Magic Mill

The Magic Mill is a multi-purpose personal fabrication tool that will let people bring their fab lab with them, and explores new ways of interacting with fab tools. It has its roots in a long lineage of tools built by myself and others as part of the MTM project, including most recently the PopFab made in collaboration with Nadya Peek. The Magic Mill is very compact owing to its unique mechanical architecture. The machine is built around a vertical aluminum plate, constructed using similar techniques to the CoreXY frame of the PopFab, that acts as both the X and Z axes. This places the drive motors stationary and at the bottom where their weight helps stabilize the machine, and makes it natural to have a handle at the top of the machine for easy transportation. The final axis of motion is achieved by propelling a removeable pallet using a rack and pinion. This solves a typical issue with many machines which is that it is difficult to install and remove the workpiece within the cramped quarters of a machine tool. Instead, the table of the machine is first removed and can then be readily accessed. This has the additional perk of placing the third motor also in a stationary position at the bottom of the machine. All of these motors being so closely located to each other and to the control board results in quite simple wiring without cables everywhere. One interesting fact is that all of the aluminum plates, which together comprise the structure of the machine, nest during fabrication. Thus the majority of the machine can be made from a single piece of aluminum 220mm x 235mm.

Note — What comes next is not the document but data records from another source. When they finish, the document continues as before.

theorem witness_LoadsWriteTheirRegister :
    p1.Runs .cx (fetched p1) ∧
    ((fetched p1).ea .cx 0 0x2001 % 2 ^ loadSize .lbu = 0 ∧
      (fetched p1).loadPart .cx (.gp .lbu 5) ((fetched p1).ea .cx 0 0x2001) = (loaded (fetched p1) (.gp .lbu 5) 0x2001, .data 0)) ∧
    ((fetched p1).ea .cx 0 0x2004 % 4 = 0 ∧
      (fetched p1).loadPart .cx (.flw 5) ((fetched p1).ea .cx 0 0x2004) = (loaded (fetched p1) (.flw 5) 0x2004, .data 0)) ∧
    ((fetched p1).ea .cx 0 0x2008 % 8 = 0 ∧
      (fetched p1).loadPart .cx (.fld 5 none) ((fetched p1).ea .cx 0 0x2008) = (loaded (fetched p1) (.fld 5 none) 0x2008, .data 0) ∧
      (loaded (fetched p1) (.fld 5 none) 0x2008).loadPart .cx (.fld 5 (some 0)) 0x200C =
        (loaded (loaded (fetched p1) (.fld 5 none) 0x2008) (.fld 5 (some 0)) 0x200C, .data 0)) ∧
    (((fetched p1).cx.gpr 0).toNat % 4 = 0 ∧ linkable ((fetched p1).cx.gpr 0).toNat = true ∧
      (fetched p1).loadPart .cx (.ldl 5) ((fetched p1).cx.gpr 0).toNat = (loaded (fetched p1) (.ldl 5) 0, .data 0) ∧
      memoryKey ((loaded (fetched p1) (.ldl 5) 0).dramBank .cx) ((fetched p1).cx.gpr 0).toNat = some 0) ∧
    ((loaded (fetched p1) (.gp .lbu 5) 0x2001).cx.priv ≤ 1 ∧ (loaded (fetched p1) (.gp .lbu 5) 0x2001).cx.exle = false ∧
      (loaded (fetched p1) (.flw 5) 0x2004).cx.exle = false ∧ (loaded (fetched p1) (.ldl 5) 0).cx.exle = false) ∧
    (fetched p1).ea .cx 0 0x2001 % 2 ^ loadSize .lh ≠ 0 ∧ (fetched p1).cx.priv ≤ 1 ∧ (fetched p1).cx.exle = false :=
  ⟨runs_p1, ⟨by decide +kernel, loadPart_of (a := 0x2001) (by decide +kernel)⟩,
    ⟨by decide +kernel, loadPart_of (a := 0x2004) (by decide +kernel)⟩,
    ⟨by decide +kernel, loadPart_of (a := 0x2008) (by decide +kernel), loadPart_of (by decide +kernel)⟩,
    ⟨by decide +kernel, by decide +kernel, loadPart_of (a := 0) (by decide +kernel), by decide +kernel⟩, by decide +kernel, by decide +kernel⟩

/-- The state a store part leaves. -/
def storedAt (s : State) (double : Bool) (a size : Nat) (v : Word) : State := (s.storePart .cx none double a size v).1

theorem storePart_of {s : State} {double : Bool} {a size : Nat} {v : Word} (h : (s.storePart .cx none double a size v).2 = .done) :
    s.storePart .cx none double a size v = (storedAt s double a size v, .done) := Prod.ext rfl h

theorem witness_StoresReachTheirWordOnly :
    p1.Runs .cx (fetched p1) ∧ (fetched p1).ea .cx 0 0x2008 % 8 = 0 ∧
    (fetched p1).storePart .cx none false 0x2008 (storeSize .sb) ((fetched p1).cx.gpr 31) =
      (storedAt (fetched p1) false 0x2008 0 ((fetched p1).cx.gpr 31), .done) ∧
    (fetched p1).target .cx ((fetched p1).ea .cx 0 0x2008) = .word 0x2008 ∧
      (fetched p1).cacheKey .cx ((fetched p1).ea .cx 0 0x2008) = none ∧ (fetched p1).NotMerged 0x2000 ∧
    (fetched p1).storePart .cx none true 0x2008 2 (((fetched p1).cx.fpr 0).setWidth 32) =
      (storedAt (fetched p1) true 0x2008 2 (((fetched p1).cx.fpr 0).setWidth 32), .done) ∧
    (storedAt (fetched p1) true 0x2008 2 (((fetched p1).cx.fpr 0).setWidth 32)).storePart .cx none true 0x200C 2
        ((((fetched p1).cx.fpr 0) >>> 32).setWidth 32) =
      (storedAt (storedAt (fetched p1) true 0x2008 2 (((fetched p1).cx.fpr 0).setWidth 32)) true 0x200C 2
        ((((fetched p1).cx.fpr 0) >>> 32).setWidth 32), .done) :=
  ⟨runs_p1, by decide +kernel, storePart_of (by decide +kernel), by decide +kernel, by decide +kernel, by decide +kernel, storePart_of (by decide +kernel),
    storePart_of (by decide +kernel)⟩

/-- A reservation of the complex on word 0. -/
def reserved : State := { p1 with memb := { p1.memb with resv := [(.cx, 0)] } }

theorem checkAccess_of {s : State} {r : Right} {lo hi : Nat} (h : decide (s.checkAccess .cx r lo hi = (s, none)) = true) :
    s.checkAccess .cx r lo hi = (s, none) := of_decide_eq_true h

theorem witness_StoreConditionalNeedsReservation :
    (reserved.Runs .cx (fetched reserved) ∧ ((fetched reserved).cx.gpr 0).toNat % 4 = 0 ∧
      linkable ((fetched reserved).cx.gpr 0).toNat = true ∧
      (fetched reserved).checkAccess .cx .wr ((fetched reserved).cx.gpr 0).toNat (((fetched reserved).cx.gpr 0).toNat + 3) =
        (fetched reserved, none) ∧
      (fetched reserved).frozenAt .cx ((fetched reserved).cx.gpr 0).toNat = false ∧
      (fetched reserved).target .cx ((fetched reserved).cx.gpr 0).toNat = .word 0 ∧
      (fetched reserved).memb.resv.contains (.cx, 0) = true ∧ (((fetched reserved).bypassCache .cx 0).flushWord 0).memb.resv.contains (.cx, 0) = true ∧
      (((fetched reserved).bypassCache .cx 0).flushWord 0).memb.flip ≠ some 0) ∧
    (((fetched p1).bypassCache .cx 0).flushWord 0).memb.resv.contains (.cx, 0) = false ∧ Master.sc0 ≠ .cx :=
  ⟨⟨runs_of (by decide +kernel), by decide +kernel, by decide +kernel, checkAccess_of (by decide +kernel), by decide +kernel⟩,
    by decide +kernel⟩

theorem witness_WrittenWordReadsBack :
    (0 < 39 ∧ 38 < 39) ∧ State.reset.NotMerged 0 ∧ State.reset.memb.flip ≠ some 0 ∧ (4 : Nat) ≠ 0 := by decide +kernel

/-- Service core 0 at executive privilege, running in its own partition. -/
def svc : State :=
  let s := st [(CORE_SCCTL_EN0, 1)]
  { s with sc0 := { pc := 0x1000#32, spr := [(sprSTATUS, 1#32)], stopped := false }
           sys := { s.sys with parts := [{ index := 0, safety := false, service := true, lo := 0, hi := 0xFFFFFFFF }] } }

/-- The complex waits. -/
def waits (w : Wait) : State := { p1 with cx := { p1.cx with wait := w } }

theorem witness_BarriersAndHintsComplete :
    p1.Runs .cx (fetched p1) ∧
    ((waits .barM).cx.wait = .barM ∧ (waits .barM).mayComplete .cx = true ∧ ∀ e ∈ (waits .barM).memb.merge, e.owner ≠ .cx) ∧
    ((waits (.barW 31)).cx.wait = .barW 31 ∧ (waits (.barW 31)).mayComplete .cx = true ∧
      (waits (.barW 31)).openOf (waits (.barW 31)).cx.part = []) ∧
    ((0#11).toNat ≤ 3 ∧ (3#11).toNat ≤ 3 ∧ (fetched p1).cx.priv ≠ 0) ∧
    (svc.executes .sc0 && decide ((svc.fetch .sc0).2 = .ok)) = true ∧ (svc.fetch .sc0).1.sc0.priv ≠ 0 ∧
    memoryKey (svc.dramBank .sc0) (svc.sc0.gpr 0).toNat = some 0 := ⟨runs_p1, by decide +kernel⟩

/-- The compare armed at MONO 100. -/
def armed : State := coreAt 1 State.reset fun x => { (x.setSpecial sprTCMP_LO 100#32).setSpecial sprTCMP_HI 0#32 with tarmed := true }

theorem witness_TimeReadsGiveOneSnapshot :
    ((p1.advance 1000).Runs .cx (fetched (p1.advance 1000)) ∧ (1 : RegNo) ≠ 31 ∧ (1 : RegNo) ≠ 0 ∧ (31 : RegNo) ≠ 0) ∧
    (fetched (p1.advance 1000)).cx.trsAt < (fetched (p1.advance 1000)).mono ∧
    ((armed.advance 100).coreOf .cx).tarmed = true ∧
    (((armed.advance 100).coreOf .cx).special sprTCMP_LO).toNat +
      (((armed.advance 100).coreOf .cx).special sprTCMP_HI).toNat * 2 ^ 32 ≤ (armed.advance 100).mono :=
  ⟨⟨runs_of (by decide +kernel), by decide⟩, by decide +kernel, by decide +kernel⟩

/-- A task at partition privilege, with a dispatched cycle whose release edge lies ahead or is past. -/
def inTask (release : Nat) (l : List (Fld × Nat) := []) : State :=
  let s := coreAt 0 (inMode .run ((CYC_STAT_RUN, 1) :: l)) fun x => x.setSpecial sprTASK 0x80000003#32
  s.setTask 3 { cycle := some { start := 0, release := release, dispatchAt := 0, latchAt := 0 } }

def line16 : State := { waits (.cyw 5) with cyc := { (waits (.cyw 5)).cyc with line16 := true } }

theorem witness_CycleWaitAndCommit :
    ((inTask 1).Runs .cx (fetched (inTask 1)) ∧ (fetched (inTask 1)).cx.priv = 0 ∧ (fetched (inTask 1)).cx.taskValid = true ∧
      (fetched (inTask 1)).cx.exle = false) ∧
    (p1.Runs .cx (fetched p1) ∧ (fetched p1).cx.priv = 1) ∧
    (line16.cx.wait = .cyw 5 ∧ line16.mayComplete .cx = true ∧ line16.cyc.line16 = true) ∧
    (∃ y, (((fetched (inTask 1)).barrier .cx).task (fetched (inTask 1)).cx.taskIndex).cycle = some y ∧
      ((fetched (inTask 1)).barrier .cx).bit CYC_STAT_RUN = true ∧
      ((fetched (inTask 1)).barrier .cx).bit (CYC_TnSTAT_COMMIT (fetched (inTask 1)).cx.taskIndex) = false ∧
      ((fetched (inTask 1)).barrier .cx).tick < y.release) ∧
    (∃ y, (((fetched (inTask 0)).barrier .cx).task (fetched (inTask 0)).cx.taskIndex).cycle = some y ∧
      y.release ≤ ((fetched (inTask 0)).barrier .cx).tick) ∧
    ((fetched (inTask 1 [(CYC_TnSTAT_COMMIT 3, 1)])).barrier .cx).bit (CYC_TnSTAT_COMMIT 3) = true ∧
    (((fetched (coreAt 0 State.reset fun x => x.setSpecial sprTASK 0x80000003#32)).barrier .cx).task 3).cycle = none ∧
    ((fetched (coreAt 0 State.reset fun x => x.setSpecial sprTASK 0x80000003#32)).barrier .cx).bit CYC_STAT_RUN = false :=
  ⟨⟨runs_of (by decide +kernel), by decide +kernel⟩, ⟨runs_p1, by decide +kernel⟩, by decide +kernel,
    ⟨_, rfl, by decide +kernel⟩, ⟨_, rfl, by decide +kernel⟩, by decide +kernel⟩

theorem witness_SafeCallAndSliceCall :
    (p1.Runs .cx (fetched p1) ∧ (fetched p1).cx.priv = 1 ∧ (fetched p1).get SYS_SAFED_CODE = 0 ∧
      (fetched p1).cx.pc.toNat % 4 = 0) ∧
    (p0.Runs .cx (fetched p0) ∧ (fetched p0).cx.priv = 0 ∧ (fetched p0).cx.exle = false) ∧
    (fetched (coreAt 1 (st [(SYS_SAFED_CODE, 8)]))).get SYS_SAFED_CODE ≠ 0 ∧
    (p1.advance 5).Runs .cx (fetched (p1.advance 5)) :=
  ⟨⟨runs_p1, by decide +kernel⟩, ⟨runs_p0, by decide +kernel⟩, by decide +kernel, runs_of (by decide +kernel)⟩
/-! ### Witnesses: memory, mailboxes, debug, voter -/

/-- A state with its memory block set. -/
def withMemb (f : MemBlock → MemBlock) (s : State := State.reset) : State := { s with memb := f s.memb }

def correcting : State := withMemb fun m => { m with wback := [(4, encodeWord 7#32)] }
def scrubbing : State := st [(MEM_SCRCTL_EN, 1), (MEM_SCRCTL_LAPMAX, 0)]

theorem witness_MemoryCommandsDoTheirWork :
    correcting.memb.wback = (4, encodeWord 7#32) :: [] ∧
    ((scrubbing.advance 1).bit MEM_SCRCTL_EN = true ∧ scrubbing.memb.walker[(0 : Fin 6).val]? = some 0 ∧ 0 + 1 < walkerWords 0 ∧
      classify (scrubbing.stored (walkerKey 0 0)) = .unwritten false) ∧
    ((scrubbing.advance 1).bit MEM_STAT_PROMO = false ∧
      (scrubbing.advance 1).get MEM_SCRCTL_LAPMAX * 1000000000 < (scrubbing.advance 1).mono - scrubbing.memb.lapStart) ∧
    State.reset.mode ≠ .powerup ∧ State.reset.bit MEM_STAT_SINIT = false ∧ State.reset.bit MEM_STAT_DINIT = false := by
  decide +kernel

def armedFlip : State := withMemb fun m => { m with flip := some 4 }
def clearing : State := withMemb fun m => { m with clear := some (0, 3) }
def rangeSet : State := st [(MEM_CLRLEN_VALUE, 8)]

theorem witness_FlipClearAndPoisonQueue :
    (memoryKey (State.reset.get MEM_DBANK_CX) (State.reset.get MEM_FLIPA_VALUE) = some 0) ∧
    (memoryKey ((st [(MEM_FLIPA_VALUE, 0x40000000)]).get MEM_DBANK_CX) ((st [(MEM_FLIPA_VALUE, 0x40000000)]).get MEM_FLIPA_VALUE) = none) ∧
    armedFlip.memb.flip = some 4 ∧ (0 : Nat) ≠ 4 ∧
    (rangeSet.Accepts MEM_CLRSEQ_LASTCMD 1 ∧ rangeSet.clearRange.isSome = true ∧ rangeSet.bit MEM_STAT_CLRBUSY = false) ∧
    clearing.memb.clear = some (0, 3) := by decide +kernel

/-- A written word with two wrong bits. -/
def doubleError : MWord := encodeWord 0#32 ^^^ mword false 0#7 3#32
def refetching : State :=
  { withMemb (fun m => { m with refetch := [⟨0x1000, 0⟩] }) with mem := [(0x1000, doubleError)], flash := [(0x1000, 5#32), (0x2000, 6#32)] }
def refetchWait : State := { refetching with cx := { pc := 0x1000#32, wait := .fetch 0x1000 } }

Although the name of the tool is 'Magic Mill', its control system has been designed as a 'virtual machine' that is easily configured to support a wide variety of toolheads such as an extruder for 3D printing, a drag knife for vinyl cutting, a pen for drawing, and of course a spindle for milling. There is a network port on the machine where these toolheads can be attached to the control system. The machine is controlled from task-specific browser-based interfaces. For example, I have made a milling web app that generates toolpaths in the cloud and talks locally to the machine from the browser. This gives everybody a familiar and OS-independent way of using their machines, and most importantly integrates the last step of the digital fabrication process with the web, opening the door to new ways of sharing designs and machine settings across the Fab Lab Network.